During a talk at CyberUK 2019, the annual shindig of the spy agency’s public-facing offshoot, the National Cyber Security Centre (NCSC), a bespectacled and bearded chap who was introduced only as “Toby L” told an enthralled audience one of his “favourite war stories”.
The NCSC is part of GCHQ’s drive since 2013 to rebuild public trust and convince industry that the government is also interested in their economic wellbeing. As part of that, NCSC occasionally gets called in to help with particularly pernickety problems involving malware infections on corporate networks.
“This specific instance of Gandcrab was not the most exciting,” said “Toby”. “It’s ransomware that’s relatively well-understood in the community. It’s relatively easy to recover from one of those compromises. It’s not the ransomware that’s interesting, though, but how it got where it was.”
A look over the company’s logs revealed that Gandcrab had been introduced via a download from Pastebin – an encoded Base64 binary summoned through a Powershell command, no less.

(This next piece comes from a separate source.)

-- ==== Sys2Proof/Syntax.lean ====
section
/-! DEFINITION. The commands of the module: one constructor per row of the spec's opcode table, with the row's operands.
Identifiers have the ranges of Table 0-5; a command carries what the outside decides (a time, a measurement, data a DMA brings). -/
namespace Sys2Proof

“Base64 on Powershell is a perfectly legit function. It provides a mechanism to run your Powershell scripts without a dedicated commandlet or a dedicated script file,” commented Toby. “It does look pretty weird and dodgy when you’ve got encoded commands being sent to Powershell but it’s a legitimate use of it.”
What ran Powershell, then? NCSC traced that back to a file called agentmon.exe – and this was where it got interesting.
“It’s a legit file from Kaseya, an IT vendor. They sell products that allow remote management monitoring. If you have an outsourced IT vendor managing your network remotely from their office somewhere in the world, chances are they use a tool like Kaseya. They log into your network, access controls on RDP [remote desktop], SSH, whatever you might be using. Coming in through a backdoor if you like, a custom protocol.”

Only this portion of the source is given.